Task details> Two lines below mark the span: the one containing "match fails sp (pol == 2) vals with" and the one containing "if pol = 0 then". Set down both, plus every line between, exactly as they stand, and nothing else.
Segment Open
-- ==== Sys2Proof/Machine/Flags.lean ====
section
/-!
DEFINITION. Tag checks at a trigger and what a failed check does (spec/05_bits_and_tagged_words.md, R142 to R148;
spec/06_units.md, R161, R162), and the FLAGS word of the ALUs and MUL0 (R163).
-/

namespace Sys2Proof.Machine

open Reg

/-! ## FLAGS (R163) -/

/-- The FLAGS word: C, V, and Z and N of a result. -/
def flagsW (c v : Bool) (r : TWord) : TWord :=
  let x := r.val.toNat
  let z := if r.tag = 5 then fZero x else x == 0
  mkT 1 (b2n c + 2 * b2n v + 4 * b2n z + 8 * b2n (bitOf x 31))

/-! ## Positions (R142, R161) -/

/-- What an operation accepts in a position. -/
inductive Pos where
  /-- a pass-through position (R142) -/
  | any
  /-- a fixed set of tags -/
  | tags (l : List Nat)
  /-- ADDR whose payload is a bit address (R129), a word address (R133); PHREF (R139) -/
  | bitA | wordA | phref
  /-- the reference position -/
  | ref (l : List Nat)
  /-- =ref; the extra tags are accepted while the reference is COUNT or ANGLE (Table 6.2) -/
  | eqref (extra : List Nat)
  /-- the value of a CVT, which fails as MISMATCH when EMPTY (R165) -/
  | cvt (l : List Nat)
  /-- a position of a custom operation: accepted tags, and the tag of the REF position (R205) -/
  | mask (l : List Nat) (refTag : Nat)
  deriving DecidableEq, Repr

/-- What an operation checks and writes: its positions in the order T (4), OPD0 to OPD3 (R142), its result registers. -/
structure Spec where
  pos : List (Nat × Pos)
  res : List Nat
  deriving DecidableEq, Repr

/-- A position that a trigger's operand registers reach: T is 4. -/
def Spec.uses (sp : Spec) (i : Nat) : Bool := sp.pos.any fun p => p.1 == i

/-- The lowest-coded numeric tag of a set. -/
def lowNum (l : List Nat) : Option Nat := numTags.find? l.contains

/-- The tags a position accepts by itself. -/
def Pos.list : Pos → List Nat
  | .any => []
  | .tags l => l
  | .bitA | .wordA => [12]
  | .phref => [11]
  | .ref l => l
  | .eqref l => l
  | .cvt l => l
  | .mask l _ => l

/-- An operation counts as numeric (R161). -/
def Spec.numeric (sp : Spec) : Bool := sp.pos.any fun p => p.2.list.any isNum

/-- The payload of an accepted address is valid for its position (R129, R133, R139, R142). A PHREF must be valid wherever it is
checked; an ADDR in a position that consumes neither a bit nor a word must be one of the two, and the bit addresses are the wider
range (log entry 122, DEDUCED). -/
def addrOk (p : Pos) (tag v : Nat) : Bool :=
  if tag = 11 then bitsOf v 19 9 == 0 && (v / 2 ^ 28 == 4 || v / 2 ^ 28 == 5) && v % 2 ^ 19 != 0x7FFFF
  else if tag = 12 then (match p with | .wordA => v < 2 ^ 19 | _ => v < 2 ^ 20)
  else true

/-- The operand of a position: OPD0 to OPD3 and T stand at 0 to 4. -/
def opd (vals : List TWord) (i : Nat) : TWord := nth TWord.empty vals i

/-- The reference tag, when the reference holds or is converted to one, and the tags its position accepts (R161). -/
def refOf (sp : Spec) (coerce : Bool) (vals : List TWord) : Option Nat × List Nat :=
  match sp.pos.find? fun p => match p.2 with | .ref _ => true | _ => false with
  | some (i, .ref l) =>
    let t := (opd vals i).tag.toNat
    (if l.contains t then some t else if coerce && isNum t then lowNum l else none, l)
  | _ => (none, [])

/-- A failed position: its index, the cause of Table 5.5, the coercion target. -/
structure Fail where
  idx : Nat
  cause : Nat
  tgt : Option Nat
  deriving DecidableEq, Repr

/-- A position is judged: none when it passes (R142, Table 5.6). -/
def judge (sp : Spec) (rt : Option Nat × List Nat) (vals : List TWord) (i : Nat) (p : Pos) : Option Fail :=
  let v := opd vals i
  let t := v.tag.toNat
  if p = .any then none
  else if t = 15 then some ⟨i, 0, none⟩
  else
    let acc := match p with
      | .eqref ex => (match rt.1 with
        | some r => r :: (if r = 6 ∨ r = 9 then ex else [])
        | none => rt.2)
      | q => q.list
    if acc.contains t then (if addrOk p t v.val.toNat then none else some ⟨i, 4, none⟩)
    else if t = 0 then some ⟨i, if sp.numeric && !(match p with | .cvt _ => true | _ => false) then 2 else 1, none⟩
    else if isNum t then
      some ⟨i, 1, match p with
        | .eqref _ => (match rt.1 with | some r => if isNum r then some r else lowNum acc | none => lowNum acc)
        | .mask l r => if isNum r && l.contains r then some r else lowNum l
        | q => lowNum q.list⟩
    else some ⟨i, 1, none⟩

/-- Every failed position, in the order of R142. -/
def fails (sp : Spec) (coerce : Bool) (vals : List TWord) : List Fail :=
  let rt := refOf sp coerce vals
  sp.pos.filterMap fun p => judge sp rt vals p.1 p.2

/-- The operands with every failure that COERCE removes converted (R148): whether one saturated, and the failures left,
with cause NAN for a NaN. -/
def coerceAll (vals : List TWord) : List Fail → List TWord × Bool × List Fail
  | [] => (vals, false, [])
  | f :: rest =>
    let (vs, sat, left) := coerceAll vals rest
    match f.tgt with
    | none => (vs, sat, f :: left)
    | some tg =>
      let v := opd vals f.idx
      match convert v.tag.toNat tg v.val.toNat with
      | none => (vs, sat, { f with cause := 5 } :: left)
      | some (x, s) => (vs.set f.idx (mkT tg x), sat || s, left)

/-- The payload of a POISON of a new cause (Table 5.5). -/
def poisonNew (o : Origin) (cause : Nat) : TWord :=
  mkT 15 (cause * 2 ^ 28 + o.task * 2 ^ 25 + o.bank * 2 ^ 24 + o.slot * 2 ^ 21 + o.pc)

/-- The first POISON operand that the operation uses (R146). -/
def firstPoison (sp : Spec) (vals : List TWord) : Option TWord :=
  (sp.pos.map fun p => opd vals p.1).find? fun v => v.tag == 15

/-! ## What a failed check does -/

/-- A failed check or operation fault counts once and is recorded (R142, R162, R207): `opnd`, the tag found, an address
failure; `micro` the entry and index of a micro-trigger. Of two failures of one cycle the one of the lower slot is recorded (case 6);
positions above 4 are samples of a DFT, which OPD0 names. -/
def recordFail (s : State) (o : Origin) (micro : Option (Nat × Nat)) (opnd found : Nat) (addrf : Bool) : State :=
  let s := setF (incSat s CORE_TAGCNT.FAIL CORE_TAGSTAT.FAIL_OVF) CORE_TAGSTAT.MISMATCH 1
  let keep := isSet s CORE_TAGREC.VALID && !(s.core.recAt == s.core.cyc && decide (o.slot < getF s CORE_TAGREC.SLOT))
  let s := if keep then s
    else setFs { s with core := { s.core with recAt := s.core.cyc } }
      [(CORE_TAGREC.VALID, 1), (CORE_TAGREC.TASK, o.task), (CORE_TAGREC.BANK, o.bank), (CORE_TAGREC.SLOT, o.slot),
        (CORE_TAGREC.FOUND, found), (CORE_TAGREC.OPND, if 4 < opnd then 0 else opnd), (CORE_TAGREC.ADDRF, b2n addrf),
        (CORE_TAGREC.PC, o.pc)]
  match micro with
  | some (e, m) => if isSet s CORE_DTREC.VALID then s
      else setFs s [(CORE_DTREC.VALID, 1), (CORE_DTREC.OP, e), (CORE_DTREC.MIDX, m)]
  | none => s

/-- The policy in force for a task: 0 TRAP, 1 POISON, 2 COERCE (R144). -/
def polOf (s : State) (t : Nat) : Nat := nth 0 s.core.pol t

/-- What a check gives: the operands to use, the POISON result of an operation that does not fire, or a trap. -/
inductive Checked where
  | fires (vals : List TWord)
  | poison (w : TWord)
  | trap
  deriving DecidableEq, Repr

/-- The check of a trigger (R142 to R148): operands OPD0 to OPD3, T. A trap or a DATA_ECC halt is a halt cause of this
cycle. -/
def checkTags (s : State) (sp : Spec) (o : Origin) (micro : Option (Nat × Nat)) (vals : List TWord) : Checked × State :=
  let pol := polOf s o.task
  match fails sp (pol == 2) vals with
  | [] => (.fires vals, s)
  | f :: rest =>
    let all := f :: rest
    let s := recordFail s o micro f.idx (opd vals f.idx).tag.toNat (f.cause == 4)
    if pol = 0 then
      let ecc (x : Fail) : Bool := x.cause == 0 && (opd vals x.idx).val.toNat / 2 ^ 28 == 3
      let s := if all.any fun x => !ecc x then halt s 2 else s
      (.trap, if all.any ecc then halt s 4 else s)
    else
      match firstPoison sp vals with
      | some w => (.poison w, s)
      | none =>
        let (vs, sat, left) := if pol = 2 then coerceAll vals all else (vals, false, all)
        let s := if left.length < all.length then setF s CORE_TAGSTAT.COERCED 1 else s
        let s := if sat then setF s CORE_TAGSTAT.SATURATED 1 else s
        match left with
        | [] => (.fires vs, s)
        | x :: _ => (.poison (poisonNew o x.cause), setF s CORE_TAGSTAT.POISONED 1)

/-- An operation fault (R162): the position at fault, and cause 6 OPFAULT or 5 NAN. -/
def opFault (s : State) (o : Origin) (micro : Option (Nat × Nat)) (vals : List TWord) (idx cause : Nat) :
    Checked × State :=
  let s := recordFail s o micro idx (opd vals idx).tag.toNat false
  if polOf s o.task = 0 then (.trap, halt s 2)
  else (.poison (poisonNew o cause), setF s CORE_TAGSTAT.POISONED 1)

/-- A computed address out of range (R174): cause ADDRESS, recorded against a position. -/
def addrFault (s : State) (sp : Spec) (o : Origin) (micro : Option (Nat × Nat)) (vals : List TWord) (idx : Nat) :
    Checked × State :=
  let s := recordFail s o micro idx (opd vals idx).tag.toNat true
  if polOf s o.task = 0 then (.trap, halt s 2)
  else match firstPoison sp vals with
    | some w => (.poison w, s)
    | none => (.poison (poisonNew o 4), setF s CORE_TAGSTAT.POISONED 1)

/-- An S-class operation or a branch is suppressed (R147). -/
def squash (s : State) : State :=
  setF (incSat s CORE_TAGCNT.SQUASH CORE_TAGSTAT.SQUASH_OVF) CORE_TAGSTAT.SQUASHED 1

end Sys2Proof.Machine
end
Segment Closed
Response>
  match fails sp (pol == 2) vals with
  | [] => (.fires vals, s)
  | f :: rest =>
    let all := f :: rest
    let s := recordFail s o micro f.idx (opd vals f.idx).tag.toNat (f.cause == 4)
    if pol = 0 then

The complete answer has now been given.